**Collected data**.
▼
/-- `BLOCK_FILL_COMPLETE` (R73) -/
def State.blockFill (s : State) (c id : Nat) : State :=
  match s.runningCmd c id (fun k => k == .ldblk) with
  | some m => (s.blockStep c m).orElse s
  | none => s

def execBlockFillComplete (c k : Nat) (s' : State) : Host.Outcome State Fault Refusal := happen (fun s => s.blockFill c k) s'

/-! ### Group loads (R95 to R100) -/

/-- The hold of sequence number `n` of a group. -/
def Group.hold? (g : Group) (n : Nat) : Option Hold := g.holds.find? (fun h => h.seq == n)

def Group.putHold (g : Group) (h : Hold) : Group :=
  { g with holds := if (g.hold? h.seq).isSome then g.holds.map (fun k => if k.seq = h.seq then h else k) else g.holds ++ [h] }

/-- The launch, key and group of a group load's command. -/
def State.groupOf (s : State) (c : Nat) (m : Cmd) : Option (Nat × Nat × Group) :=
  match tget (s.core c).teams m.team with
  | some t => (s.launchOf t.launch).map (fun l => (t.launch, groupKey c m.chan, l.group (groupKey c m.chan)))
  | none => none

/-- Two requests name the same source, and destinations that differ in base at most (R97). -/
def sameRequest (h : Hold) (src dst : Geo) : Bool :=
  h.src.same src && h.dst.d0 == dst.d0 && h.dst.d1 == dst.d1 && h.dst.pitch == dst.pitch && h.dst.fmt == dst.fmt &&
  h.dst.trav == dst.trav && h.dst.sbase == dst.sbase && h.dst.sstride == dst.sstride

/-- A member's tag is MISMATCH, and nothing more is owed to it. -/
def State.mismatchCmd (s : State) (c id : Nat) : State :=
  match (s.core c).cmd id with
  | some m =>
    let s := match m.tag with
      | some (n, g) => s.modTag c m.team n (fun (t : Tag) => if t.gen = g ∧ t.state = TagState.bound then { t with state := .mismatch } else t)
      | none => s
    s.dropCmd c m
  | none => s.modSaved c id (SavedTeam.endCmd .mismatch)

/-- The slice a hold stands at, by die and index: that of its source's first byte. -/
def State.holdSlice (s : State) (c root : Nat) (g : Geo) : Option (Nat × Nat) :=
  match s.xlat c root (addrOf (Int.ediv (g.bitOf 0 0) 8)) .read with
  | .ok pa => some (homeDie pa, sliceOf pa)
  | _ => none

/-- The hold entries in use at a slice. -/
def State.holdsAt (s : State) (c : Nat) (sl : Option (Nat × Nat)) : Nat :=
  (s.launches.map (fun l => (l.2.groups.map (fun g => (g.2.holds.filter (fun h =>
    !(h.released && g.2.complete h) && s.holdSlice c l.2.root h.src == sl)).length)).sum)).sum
▲
▼
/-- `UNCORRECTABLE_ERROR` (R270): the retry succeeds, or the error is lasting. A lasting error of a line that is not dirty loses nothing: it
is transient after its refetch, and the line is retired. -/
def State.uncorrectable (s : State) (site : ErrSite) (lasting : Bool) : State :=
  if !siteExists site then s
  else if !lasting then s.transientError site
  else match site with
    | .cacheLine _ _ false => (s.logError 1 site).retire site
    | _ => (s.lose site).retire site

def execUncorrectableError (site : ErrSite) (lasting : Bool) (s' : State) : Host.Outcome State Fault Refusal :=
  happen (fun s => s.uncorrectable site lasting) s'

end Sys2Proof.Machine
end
▲
▼
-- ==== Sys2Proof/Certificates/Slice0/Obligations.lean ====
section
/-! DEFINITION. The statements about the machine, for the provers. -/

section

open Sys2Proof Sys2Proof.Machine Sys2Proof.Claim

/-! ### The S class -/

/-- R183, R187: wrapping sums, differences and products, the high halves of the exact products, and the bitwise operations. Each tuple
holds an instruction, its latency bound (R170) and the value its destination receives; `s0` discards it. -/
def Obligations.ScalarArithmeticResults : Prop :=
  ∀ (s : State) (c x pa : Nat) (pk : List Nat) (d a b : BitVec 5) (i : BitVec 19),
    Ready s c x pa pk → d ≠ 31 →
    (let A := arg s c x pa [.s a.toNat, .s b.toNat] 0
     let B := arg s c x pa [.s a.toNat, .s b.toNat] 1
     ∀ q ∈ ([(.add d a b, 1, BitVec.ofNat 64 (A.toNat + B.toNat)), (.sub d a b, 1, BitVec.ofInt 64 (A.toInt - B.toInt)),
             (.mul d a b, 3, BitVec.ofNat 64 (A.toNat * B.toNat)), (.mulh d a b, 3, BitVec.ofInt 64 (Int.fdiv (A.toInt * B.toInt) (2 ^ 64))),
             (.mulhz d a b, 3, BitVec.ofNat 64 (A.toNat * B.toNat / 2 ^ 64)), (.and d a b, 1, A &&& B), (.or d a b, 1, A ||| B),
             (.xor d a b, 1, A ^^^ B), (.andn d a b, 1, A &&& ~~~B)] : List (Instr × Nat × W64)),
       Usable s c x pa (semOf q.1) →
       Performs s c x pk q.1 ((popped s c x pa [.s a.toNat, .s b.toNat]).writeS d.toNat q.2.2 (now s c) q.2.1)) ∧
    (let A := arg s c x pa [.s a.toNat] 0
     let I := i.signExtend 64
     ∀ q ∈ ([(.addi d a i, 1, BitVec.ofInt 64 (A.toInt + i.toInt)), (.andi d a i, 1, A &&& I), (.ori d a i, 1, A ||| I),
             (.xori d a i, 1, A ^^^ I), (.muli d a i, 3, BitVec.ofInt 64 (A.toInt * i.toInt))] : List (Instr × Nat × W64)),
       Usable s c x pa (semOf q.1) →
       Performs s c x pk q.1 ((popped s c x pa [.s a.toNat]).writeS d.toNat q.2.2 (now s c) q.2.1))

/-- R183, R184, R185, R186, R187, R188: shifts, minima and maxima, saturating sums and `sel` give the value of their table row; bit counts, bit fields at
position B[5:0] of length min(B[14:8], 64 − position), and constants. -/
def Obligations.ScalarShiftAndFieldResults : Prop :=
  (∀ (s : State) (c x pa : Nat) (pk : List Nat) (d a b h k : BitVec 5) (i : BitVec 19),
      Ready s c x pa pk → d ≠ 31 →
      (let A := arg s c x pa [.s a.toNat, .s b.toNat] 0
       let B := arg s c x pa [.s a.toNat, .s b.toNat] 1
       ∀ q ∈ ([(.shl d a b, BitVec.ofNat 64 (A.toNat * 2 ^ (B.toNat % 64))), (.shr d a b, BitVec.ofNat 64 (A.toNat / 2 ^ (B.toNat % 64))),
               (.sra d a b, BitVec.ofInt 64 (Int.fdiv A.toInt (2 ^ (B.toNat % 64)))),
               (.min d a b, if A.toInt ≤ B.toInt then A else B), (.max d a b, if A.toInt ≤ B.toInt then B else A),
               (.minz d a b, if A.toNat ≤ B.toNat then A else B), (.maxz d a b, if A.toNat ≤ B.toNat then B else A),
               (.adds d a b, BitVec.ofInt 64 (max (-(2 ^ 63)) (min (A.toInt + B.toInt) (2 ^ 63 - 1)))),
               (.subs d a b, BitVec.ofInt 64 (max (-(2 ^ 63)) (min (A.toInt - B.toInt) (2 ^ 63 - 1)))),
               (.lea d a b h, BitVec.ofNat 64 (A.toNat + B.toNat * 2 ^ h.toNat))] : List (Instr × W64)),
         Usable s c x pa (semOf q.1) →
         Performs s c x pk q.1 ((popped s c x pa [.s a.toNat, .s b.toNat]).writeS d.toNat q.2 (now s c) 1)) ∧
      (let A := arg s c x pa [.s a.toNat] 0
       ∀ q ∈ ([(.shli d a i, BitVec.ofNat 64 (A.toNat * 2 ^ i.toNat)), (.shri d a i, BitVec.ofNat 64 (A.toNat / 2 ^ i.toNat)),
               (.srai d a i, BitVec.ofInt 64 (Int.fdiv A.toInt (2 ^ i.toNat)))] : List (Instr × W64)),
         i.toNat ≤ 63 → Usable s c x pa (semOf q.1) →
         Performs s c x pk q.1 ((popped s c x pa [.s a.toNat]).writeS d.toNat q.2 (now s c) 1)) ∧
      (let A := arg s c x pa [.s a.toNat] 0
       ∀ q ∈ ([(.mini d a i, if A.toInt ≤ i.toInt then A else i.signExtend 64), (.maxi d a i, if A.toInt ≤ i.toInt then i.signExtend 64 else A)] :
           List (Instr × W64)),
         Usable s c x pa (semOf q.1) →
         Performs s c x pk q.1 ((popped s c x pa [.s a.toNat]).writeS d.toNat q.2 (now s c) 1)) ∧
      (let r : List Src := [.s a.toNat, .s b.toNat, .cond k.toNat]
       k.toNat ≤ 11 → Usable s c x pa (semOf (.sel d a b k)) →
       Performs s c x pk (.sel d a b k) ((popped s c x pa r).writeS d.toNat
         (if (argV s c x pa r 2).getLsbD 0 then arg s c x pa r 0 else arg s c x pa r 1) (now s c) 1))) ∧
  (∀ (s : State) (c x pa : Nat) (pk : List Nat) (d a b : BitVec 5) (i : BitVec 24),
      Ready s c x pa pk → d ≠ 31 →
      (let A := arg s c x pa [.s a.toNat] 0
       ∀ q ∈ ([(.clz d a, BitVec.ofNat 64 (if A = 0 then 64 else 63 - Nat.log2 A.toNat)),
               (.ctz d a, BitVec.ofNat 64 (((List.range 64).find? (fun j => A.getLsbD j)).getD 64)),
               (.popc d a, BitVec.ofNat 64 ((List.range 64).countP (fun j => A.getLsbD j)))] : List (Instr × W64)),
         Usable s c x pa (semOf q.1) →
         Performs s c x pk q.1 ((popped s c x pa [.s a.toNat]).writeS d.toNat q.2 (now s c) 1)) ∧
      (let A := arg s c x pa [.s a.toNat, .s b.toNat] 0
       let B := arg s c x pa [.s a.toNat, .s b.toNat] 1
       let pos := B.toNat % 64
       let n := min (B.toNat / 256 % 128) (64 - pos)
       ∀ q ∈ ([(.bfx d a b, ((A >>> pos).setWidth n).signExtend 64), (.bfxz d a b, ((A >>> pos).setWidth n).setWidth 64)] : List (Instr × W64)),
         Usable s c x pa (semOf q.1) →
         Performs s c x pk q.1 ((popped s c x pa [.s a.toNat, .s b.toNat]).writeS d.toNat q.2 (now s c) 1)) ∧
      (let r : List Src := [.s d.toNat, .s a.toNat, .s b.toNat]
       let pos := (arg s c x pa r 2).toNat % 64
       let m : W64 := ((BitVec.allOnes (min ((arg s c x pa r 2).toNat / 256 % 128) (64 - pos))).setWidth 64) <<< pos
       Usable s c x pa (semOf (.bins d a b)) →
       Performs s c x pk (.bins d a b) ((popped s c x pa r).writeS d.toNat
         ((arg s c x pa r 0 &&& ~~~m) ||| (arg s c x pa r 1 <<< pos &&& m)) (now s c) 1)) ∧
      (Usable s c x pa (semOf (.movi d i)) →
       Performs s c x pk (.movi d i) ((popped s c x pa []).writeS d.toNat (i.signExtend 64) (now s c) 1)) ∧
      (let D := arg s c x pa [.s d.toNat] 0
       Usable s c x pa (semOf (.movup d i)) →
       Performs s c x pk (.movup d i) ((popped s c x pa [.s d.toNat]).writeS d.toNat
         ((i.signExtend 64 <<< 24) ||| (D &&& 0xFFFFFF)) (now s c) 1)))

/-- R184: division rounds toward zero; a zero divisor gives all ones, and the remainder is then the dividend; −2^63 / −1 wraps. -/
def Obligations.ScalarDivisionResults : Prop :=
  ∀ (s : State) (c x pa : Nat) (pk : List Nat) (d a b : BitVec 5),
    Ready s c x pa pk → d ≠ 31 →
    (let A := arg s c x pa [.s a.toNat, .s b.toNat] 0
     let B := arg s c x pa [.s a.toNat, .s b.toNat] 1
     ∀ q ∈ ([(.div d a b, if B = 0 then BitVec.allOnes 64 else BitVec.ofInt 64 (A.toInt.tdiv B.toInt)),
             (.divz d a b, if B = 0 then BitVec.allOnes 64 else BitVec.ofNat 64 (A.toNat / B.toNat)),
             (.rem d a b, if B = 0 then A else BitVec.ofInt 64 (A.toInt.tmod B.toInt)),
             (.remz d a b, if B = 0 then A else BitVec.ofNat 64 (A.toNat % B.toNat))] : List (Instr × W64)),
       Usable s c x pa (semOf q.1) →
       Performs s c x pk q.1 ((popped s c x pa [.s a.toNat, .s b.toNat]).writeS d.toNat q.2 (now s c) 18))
▲
Give only a number: how many lines of the data hold the string "Host"?

**FINAL ANSWER**.
2